*** Given data ***

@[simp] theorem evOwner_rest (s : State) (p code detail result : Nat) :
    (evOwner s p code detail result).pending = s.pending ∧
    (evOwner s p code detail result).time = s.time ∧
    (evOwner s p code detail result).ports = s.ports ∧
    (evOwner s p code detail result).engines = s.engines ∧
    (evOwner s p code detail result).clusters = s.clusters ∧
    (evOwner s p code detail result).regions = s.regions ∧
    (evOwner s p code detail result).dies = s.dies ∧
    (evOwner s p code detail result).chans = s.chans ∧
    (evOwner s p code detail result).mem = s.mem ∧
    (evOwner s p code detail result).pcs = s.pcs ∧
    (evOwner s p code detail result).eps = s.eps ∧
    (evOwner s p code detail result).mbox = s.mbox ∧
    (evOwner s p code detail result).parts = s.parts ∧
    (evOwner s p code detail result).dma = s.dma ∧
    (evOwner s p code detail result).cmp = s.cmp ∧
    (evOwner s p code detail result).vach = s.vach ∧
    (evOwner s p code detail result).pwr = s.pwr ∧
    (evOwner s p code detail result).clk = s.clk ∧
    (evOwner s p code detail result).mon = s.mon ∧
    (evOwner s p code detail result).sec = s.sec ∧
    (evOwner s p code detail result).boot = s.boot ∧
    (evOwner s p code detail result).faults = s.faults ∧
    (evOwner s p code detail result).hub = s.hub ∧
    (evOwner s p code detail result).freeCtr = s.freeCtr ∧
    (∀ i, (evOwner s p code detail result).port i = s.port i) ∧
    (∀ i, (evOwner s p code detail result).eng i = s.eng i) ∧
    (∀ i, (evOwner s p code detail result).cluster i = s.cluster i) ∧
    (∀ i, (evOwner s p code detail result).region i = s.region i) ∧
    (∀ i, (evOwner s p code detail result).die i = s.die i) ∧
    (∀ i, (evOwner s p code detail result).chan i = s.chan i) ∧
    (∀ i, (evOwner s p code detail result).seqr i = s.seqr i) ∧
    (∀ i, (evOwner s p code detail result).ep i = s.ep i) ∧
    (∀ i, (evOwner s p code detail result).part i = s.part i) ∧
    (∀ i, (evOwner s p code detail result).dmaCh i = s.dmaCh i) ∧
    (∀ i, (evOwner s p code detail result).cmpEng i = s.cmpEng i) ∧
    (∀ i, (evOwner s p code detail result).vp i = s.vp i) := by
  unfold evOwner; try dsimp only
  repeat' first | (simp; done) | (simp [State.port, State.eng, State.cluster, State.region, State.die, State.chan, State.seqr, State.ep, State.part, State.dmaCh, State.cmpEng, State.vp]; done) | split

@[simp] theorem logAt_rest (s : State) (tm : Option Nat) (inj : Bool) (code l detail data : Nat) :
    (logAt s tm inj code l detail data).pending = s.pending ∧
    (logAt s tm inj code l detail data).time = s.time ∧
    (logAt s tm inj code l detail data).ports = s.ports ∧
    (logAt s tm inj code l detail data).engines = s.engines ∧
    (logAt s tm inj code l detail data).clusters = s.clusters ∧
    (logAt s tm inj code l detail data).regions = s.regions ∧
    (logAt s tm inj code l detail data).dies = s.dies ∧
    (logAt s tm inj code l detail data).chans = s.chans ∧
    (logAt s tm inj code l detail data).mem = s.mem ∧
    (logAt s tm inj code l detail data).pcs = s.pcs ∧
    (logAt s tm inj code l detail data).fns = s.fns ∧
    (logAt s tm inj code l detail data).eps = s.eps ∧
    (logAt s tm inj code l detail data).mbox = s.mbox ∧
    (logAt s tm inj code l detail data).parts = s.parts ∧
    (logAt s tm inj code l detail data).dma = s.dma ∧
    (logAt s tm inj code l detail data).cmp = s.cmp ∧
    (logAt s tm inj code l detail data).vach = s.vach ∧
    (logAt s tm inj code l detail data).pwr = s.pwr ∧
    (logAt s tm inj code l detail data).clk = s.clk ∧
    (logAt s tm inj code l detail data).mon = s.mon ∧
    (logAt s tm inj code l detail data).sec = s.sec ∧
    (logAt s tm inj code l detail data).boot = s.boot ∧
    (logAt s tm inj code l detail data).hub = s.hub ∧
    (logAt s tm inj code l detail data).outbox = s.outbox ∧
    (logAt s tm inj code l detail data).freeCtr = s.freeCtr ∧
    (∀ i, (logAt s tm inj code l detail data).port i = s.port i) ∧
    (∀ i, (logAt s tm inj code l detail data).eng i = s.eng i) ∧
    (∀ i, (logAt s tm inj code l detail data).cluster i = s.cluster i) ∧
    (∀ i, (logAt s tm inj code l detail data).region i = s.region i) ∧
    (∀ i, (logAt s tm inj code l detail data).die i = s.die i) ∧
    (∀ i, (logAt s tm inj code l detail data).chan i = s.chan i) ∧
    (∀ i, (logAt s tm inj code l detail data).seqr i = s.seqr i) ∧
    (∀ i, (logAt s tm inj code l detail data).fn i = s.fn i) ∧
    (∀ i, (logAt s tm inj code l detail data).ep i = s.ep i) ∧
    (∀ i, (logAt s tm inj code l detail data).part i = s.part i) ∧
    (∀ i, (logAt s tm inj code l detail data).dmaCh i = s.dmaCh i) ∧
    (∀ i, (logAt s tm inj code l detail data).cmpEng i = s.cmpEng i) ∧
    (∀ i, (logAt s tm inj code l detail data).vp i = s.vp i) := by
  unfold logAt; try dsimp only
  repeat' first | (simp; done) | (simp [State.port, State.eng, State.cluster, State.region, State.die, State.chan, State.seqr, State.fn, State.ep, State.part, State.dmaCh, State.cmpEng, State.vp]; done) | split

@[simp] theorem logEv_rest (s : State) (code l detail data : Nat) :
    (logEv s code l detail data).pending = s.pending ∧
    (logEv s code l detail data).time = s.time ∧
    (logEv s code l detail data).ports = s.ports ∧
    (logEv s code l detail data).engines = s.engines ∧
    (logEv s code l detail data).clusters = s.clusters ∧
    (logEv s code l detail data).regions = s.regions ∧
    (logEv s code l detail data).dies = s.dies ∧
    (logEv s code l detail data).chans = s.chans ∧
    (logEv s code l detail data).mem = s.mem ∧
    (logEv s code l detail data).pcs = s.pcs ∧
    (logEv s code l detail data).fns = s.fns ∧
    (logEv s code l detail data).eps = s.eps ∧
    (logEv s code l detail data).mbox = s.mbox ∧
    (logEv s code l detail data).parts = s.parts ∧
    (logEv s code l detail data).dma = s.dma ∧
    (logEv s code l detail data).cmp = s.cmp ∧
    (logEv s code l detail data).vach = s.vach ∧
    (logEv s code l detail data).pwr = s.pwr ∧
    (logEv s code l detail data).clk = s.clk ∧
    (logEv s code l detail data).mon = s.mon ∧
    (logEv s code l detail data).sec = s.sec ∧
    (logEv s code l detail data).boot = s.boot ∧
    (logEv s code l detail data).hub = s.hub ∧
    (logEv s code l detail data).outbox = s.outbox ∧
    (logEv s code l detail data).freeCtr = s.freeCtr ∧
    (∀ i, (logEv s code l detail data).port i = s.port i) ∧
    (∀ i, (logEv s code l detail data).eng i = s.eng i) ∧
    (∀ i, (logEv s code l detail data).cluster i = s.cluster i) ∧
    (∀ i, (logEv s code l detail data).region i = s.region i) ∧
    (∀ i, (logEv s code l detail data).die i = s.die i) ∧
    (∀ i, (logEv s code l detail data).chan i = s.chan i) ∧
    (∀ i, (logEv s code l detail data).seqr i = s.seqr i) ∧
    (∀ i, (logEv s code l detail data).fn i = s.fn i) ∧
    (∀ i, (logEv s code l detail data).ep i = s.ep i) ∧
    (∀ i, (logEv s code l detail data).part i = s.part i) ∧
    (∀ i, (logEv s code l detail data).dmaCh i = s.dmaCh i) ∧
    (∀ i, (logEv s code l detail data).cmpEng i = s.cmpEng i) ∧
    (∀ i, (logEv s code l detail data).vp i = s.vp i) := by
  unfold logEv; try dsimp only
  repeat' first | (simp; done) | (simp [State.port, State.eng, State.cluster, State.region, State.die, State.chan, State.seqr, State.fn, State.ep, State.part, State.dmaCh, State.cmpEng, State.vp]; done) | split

*** End of Given data ***

## Problem to work on:
What is needed is a verbatim copy of every line in the records above from the one containing "(logEv s code l detail data).mem" down to the one containing "(logEv s code l detail data).freeCtr", both included, and nothing more.

## Your response:
    (logEv s code l detail data).mem = s.mem ∧
    (logEv s code l detail data).pcs = s.pcs ∧
    (logEv s code l detail data).fns = s.fns ∧
    (logEv s code l detail data).eps = s.eps ∧
    (logEv s code l detail data).mbox = s.mbox ∧
    (logEv s code l detail data).parts = s.parts ∧
    (logEv s code l detail data).dma = s.dma ∧
    (logEv s code l detail data).cmp = s.cmp ∧
    (logEv s code l detail data).vach = s.vach ∧
    (logEv s code l detail data).pwr = s.pwr ∧
    (logEv s code l detail data).clk = s.clk ∧
    (logEv s code l detail data).mon = s.mon ∧
    (logEv s code l detail data).sec = s.sec ∧
    (logEv s code l detail data).boot = s.boot ∧
    (logEv s code l detail data).hub = s.hub ∧
    (logEv s code l detail data).outbox = s.outbox ∧
    (logEv s code l detail data).freeCtr = s.freeCtr ∧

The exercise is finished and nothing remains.